Ceci est d’autant plus important, comme nous le verrons, lorsque les professionals sont aussi narrateurs : de tels narrateurs, soit jeunes, soit vieux mais rarement d’âge moyen, sont souvent placés, selon des modalités récurrentes, en tant que témoins ou acteurs d’une situation remarquable voire inhabituelle, mais aussi formatrice, que ce soit de leur carrière ou de leur personne. Le professional vieillissant peut, sur le mode de la rétrospection, raconter un certain nombre d’histoires qui ont ponctué sa carrière, alors que le jeune professional narre quant à lui une première expérience digne d’intérêt, ou une expérience de jeunesse singulière. Il est par ailleurs possible de déceler la marque de ces circonstances récurrentes dans l’emploi de certains adjectifs par le narrateur lorsqu’il décrit le récit qu’il s’apprête à relater. Ceci est manifeste dans l’introduction des nouvelles « The Beetle-Hunter » et « The Sealed Room », dans lesquelles les jeunes narrateurs, l’un médecin et l’autre avocat, utilisent des formules proches pour désigner l’aventure qu’ils narrent. Le Dr Hamilton qualifie la nature insolite des événements de « The Beetle-Hunter » comme suit : « the turning point of my struggles [which] came in a very extraordinary way1 ». De même, l’avocat Frank Alder désigne l’aventure présentée dans « The Sealed Room » comme « what has been the most extraordinary adventure of my lifetime2 ».

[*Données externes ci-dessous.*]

-- ==== Sys2Proof/Machine/Fetch.lean ====
section
/-! DEFINITION. When an engine may take its next word, and fetching it (spec/02 R40 to R46, 20 R407). -/

namespace Sys2Proof.Machine

/-- What a fetch finds: no word of the stream there, a word that is not resident, or the word (R41 to R43). -/
inductive Fetched where
  | outside | absent
  | word (w : Word64)
  deriving DecidableEq, Repr

/-- The ring an engine fetches from and its slots: in trap mode S fetches from the trap window (R407). -/
def Core.fetchRing (c : Core) (e : Engine) : Ring × Nat :=
  if e = .S ∧ c.trap.mode then (c.trapRing, 256) else ((c.eng e).ring, Part.ringWords c.part e)

def Core.fetch (c : Core) (e : Engine) : Fetched :=
  let pc := (c.eng e).pc
  let (r, n) := c.fetchRing e
  if c.streamLen e ≤ pc then .outside
  else if r.base ≤ pc ∧ pc < r.base + n then .word (SMap.get 0 r.slots (pc % n)) else .absent

/-- Whether an engine may take its next word: its task runs, and neither END, a SAFE, a PAUSE, a signal (R46), a unit
(R436), a PHASE (R374), an atomic in the fault buffer (R280), trap mode (R405) nor its island (R431) holds it. A fault of one of its own
words that a handler's entry has overtaken does not hold the handler back. -/
def State.mayIssue (s : State) (e : Engine) : Bool :=
  let c := s.core
  let x := c.eng e
  let i := s.island (coreIsland s.cur)
  c.started && !x.ended && x.parked.isNone && x.pause.isNone && !x.sigHold && (x.held.isNone || c.trap.mode)
    && (!c.trap.mode || (e == .S && !c.trap.hostHeld)) && (e != .S || c.unit.isNone) && c.phase.isNone
    && !c.flights.any (fun f => f.eng == e && (match f.kind with | .atom _ => true | _ => false)
      && f.parts.any (fun p => c.faults.any (fun x => x.req == some p.req)))
    && !i.asleep && i.changing.isNone

/-- A PAUSE whose cycles have elapsed finishes (R45, R118), on S also one that a trap has set aside. -/
def State.endPause (s : State) (e : Engine) : State :=
  let past (p : Option (Nat × Nat)) : Option Nat := p.bind (fun p => if p.1 ≤ s.cycleOf s.cur then some p.2 else none)
  let s' := match past (s.eng e).pause with
    | some id => (s.modEng e (fun x => { x with pause := none })).finishSig e id
    | none => s
  match (if e = .S then past (s.core.trap.saved.bind (·.pause)) else none) with
  | some id => (s'.modCore (fun c => { c with trap := { c.trap with saved := c.trap.saved.map (fun v => { v with pause := none }) } })).finishSig .S id
  | none => s'

/-- The trap of a word that is no instruction (R68, R69). -/
def trapOfIllegal : Illegal → TrapInfo
  | .reservedOp => illegal 0x01
  | .reservedBit p => illegal 0x02 p
  | .reservedValue p => illegal 0x03 p

/-- Time passing: a later cycle finds the error records of the last one stored (R424). -/
def State.passTime (s : State) (dt : Nat) : State :=
  { (if dt = 0 then s else s.storeLogs) with turns := s.turns + 1, fabric := s.fabric + dt }
/-- The next turn: the schedule's, else the free value's (log 1). -/
def State.takeTurn (s : State) : Turn × State :=
  match s.schedule with
  | t :: ts => (t, { s with schedule := ts }.passTime t.dt)
  | [] => (Config.freeTurn s.turns, s.passTime (Config.freeTurn s.turns).dt)

/-! ### Errors of the memories (R415, R416, R419) -/

/-- One symbol of a stored line changed: a data byte, the tag or a check symbol. A line of the host's memory becomes poisoned. -/
def State.flipSymbol (s : State) (line i : Nat) (v : Byte) : State :=
  let side (x : BitVec 32) : State := { s with side := SMap.set 0 s.side line (s.sideOf line ^^^ x) }
  if isHost line then s.recode line 0 true
  else if i < 64 then { s with mem := s.mem.write (line + i) (s.mem.read (line + i) ^^^ v) }
  else if i = 64 then side ((v.extractLsb' 0 4).zeroExtend 32 <<< 24)
  else if i < 68 then side (v.zeroExtend 32 <<< (8 * (i - 65)))
  else s

/-- An error strikes: a soft error in the SRAM is logged where it is met, one in the pool or the weight buffer by its reader. -/
def State.upset (s : State) : Upset → State
  | .memory line i v => s.flipSymbol (lineOf line) i v
  | .corrected die ch =>
    if die < 4 ∧ 128 ≤ ch ∧ ch < 544 then s.logError die { time := s.time, channel := ch, type := 6 } else s
  | .slice die n line dirty =>
    let line := lineOf line
    if 4 ≤ die ∨ 32 ≤ n then s
    else
      let s := s.logError die { time := s.time, channel := 128 + n, type := 7, pa := if isHost line then 0 else line }
      if dirty then s.recode line (s.tagOf line) true else s
  | .pool core g =>
    if coreExists core ∧ 8 * g < Part.dataBytes (s.coreAt core).part then
      s.modCoreAt core (fun c => { c with upsets := if c.upsets.contains g then c.upsets else g :: c.upsets })
    else s
  | .part core p g =>
    let c := s.coreAt core
    let there : Bool := match p with
      | .tile => decide (8 * g < 1024 * Part.tiles c.part)
      | .acc => decide (g / 1024 < Part.accs c.part)
      | .ring e => decide (g < Part.ringWords c.part e)
      | .l1 => (c.l1At (2 * g)).isSome || (c.l1At (2 * g + 1)).isSome
    if coreExists core ∧ there then s.modCoreAt core (fun c => { c with soft := if c.soft.contains (p, g) then c.soft else (p, g) :: c.soft })
    else s
  | .weights core g =>
    if coreExists core ∧ g < 32768 then
      s.modCoreAt core (fun c => { c with wupsets := if c.wupsets.contains g then c.wupsets else g :: c.wupsets })
    else s

end Sys2Proof.Machine
end

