-- ==== Sys2Proof/Certificates/Slice0/Obligations.lean ====
section
/-! DEFINITION. The statements for the provers: one Prop each, named for what it says. -/

open Sys2Proof Sys2Proof.Machine

/-! ### Scalar words -/

/-- R127, R130: the exact integer results of two register operands, and of a register with an immediate sign-extended to 64 bits,
discarded where they go to s0. Every form of each. -/
def Obligations.ScalarIntegerResults : Prop :=
  (∀ (s : State) (h : Hdr) (d a b : Fin 32),
    let R : List Reg := [.s d, .s a, .s b]
    let G (i : Instr) (f : Word64 → Word64 → Word64) : Prop :=
      Gives i s .S h {} R (fun c => c.writeS d (f (c.readS a) (c.readS b)))
    G (.add h d a b) (fun x y => x + y) ∧ G (.sub h d a b) (fun x y => x - y) ∧ G (.mul h d a b) (fun x y => x * y)
      ∧ G (.mulh h false d a b) (fun x y => BitVec.ofInt 64 (x.toInt * y.toInt / 2 ^ 64))
      ∧ G (.mulh h true d a b) (fun x y => BitVec.ofNat 64 (x.toNat * y.toNat / 2 ^ 64))
      ∧ G (.and h d a b) (fun x y => x &&& y) ∧ G (.or h d a b) (fun x y => x ||| y) ∧ G (.xor h d a b) (fun x y => x ^^^ y)
      ∧ G (.andn h d a b) (fun x y => x &&& ~~~ y)
      ∧ G (.shl h d a b) (fun x y => x <<< (y.toNat % 64)) ∧ G (.shr h d a b) (fun x y => x >>> (y.toNat % 64))
      ∧ G (.sar h d a b) (fun x y => x.sshiftRight (y.toNat % 64)) ∧ G (.rotr h d a b) (fun x y => x.rotateRight (y.toNat % 64))
      ∧ G (.min h false d a b) (fun x y => if x.toInt ≤ y.toInt then x else y)
      ∧ G (.min h true d a b) (fun x y => if x.toNat ≤ y.toNat then x else y)
      ∧ G (.max h false d a b) (fun x y => if y.toInt ≤ x.toInt then x else y)
      ∧ G (.max h true d a b) (fun x y => if y.toNat ≤ x.toNat then x else y))
  ∧ (∀ (s : State) (h : Hdr) (d a : Fin 32) (imm : BitVec 27) (n : Fin 64) (long : BitVec 32),
    let x : Word64 := imm.signExtend 64
    let G (i : Instr) (f : Word64 → Word64) : Prop := Gives i s .S h {} [.s d, .s a] (fun c => c.writeS d (f (c.readS a)))
    G (.addi h d a imm) (· + x) ∧ G (.andi h d a imm) (· &&& x) ∧ G (.ori h d a imm) (· ||| x) ∧ G (.xori h d a imm) (· ^^^ x)
      ∧ G (.muli h d a imm) (· * x) ∧ G (.shli h d a n) (· <<< n.val) ∧ G (.shri h d a n) (· >>> n.val)
      ∧ G (.sari h d a n) (·.sshiftRight n.val)
      ∧ Gives (.li h d long) s .S h {} [.s d] (fun c => c.writeS d (long.signExtend 64))
      ∧ Gives (.lih h d long) s .S h {} [.s d] (fun c =>
          c.writeS d ((long.zeroExtend 64 <<< 32) ||| (c.readS d &&& 0xFFFFFFFF))))

/-- R127: division rounds towards zero; by zero the quotient is all ones, the remainder the dividend, and DZ is set; the
overflowing signed quotient wraps with remainder 0. -/
def Obligations.ScalarDivision : Prop :=
  ∀ (s : State) (h : Hdr) (uns : Bool) (d a b : Fin 32),
    let v (x : Word64) : Int := if uns then x.toNat else x.toInt
    let R : List Reg := [.s d, .s a, .s b]
    Gives (.div h uns d a b) s .S h {} R (fun c =>
        if c.readS b = 0 then (c.writeS d (BitVec.allOnes 64)).addFlags .S .dz
        else c.writeS d (BitVec.ofInt 64 ((v (c.readS a)).tdiv (v (c.readS b)))))
      ∧ Gives (.rem h uns d a b) s .S h {} R (fun c =>
        if c.readS b = 0 then (c.writeS d (c.readS a)).addFlags .S .dz
        else c.writeS d (BitVec.ofInt 64 ((v (c.readS a)).tmod (v (c.readS b)))))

Il apparaît donc que cette répartition singulière et inégale de l’âge des membres des professions dans le corpus est intimement liée à un certain nombre de rôles récurrents dans le récit. Il convient donc de dénombrer, d’examiner et de classifier ces rôles récurrents des professionals dans le récit afin d’évaluer leur importance dans la mise en place de la diégèse et dans la prise en charge de l’acte narratif.

1Arthur Conan Doyle, « The Beetle-Hunter », op. cit., p. 572.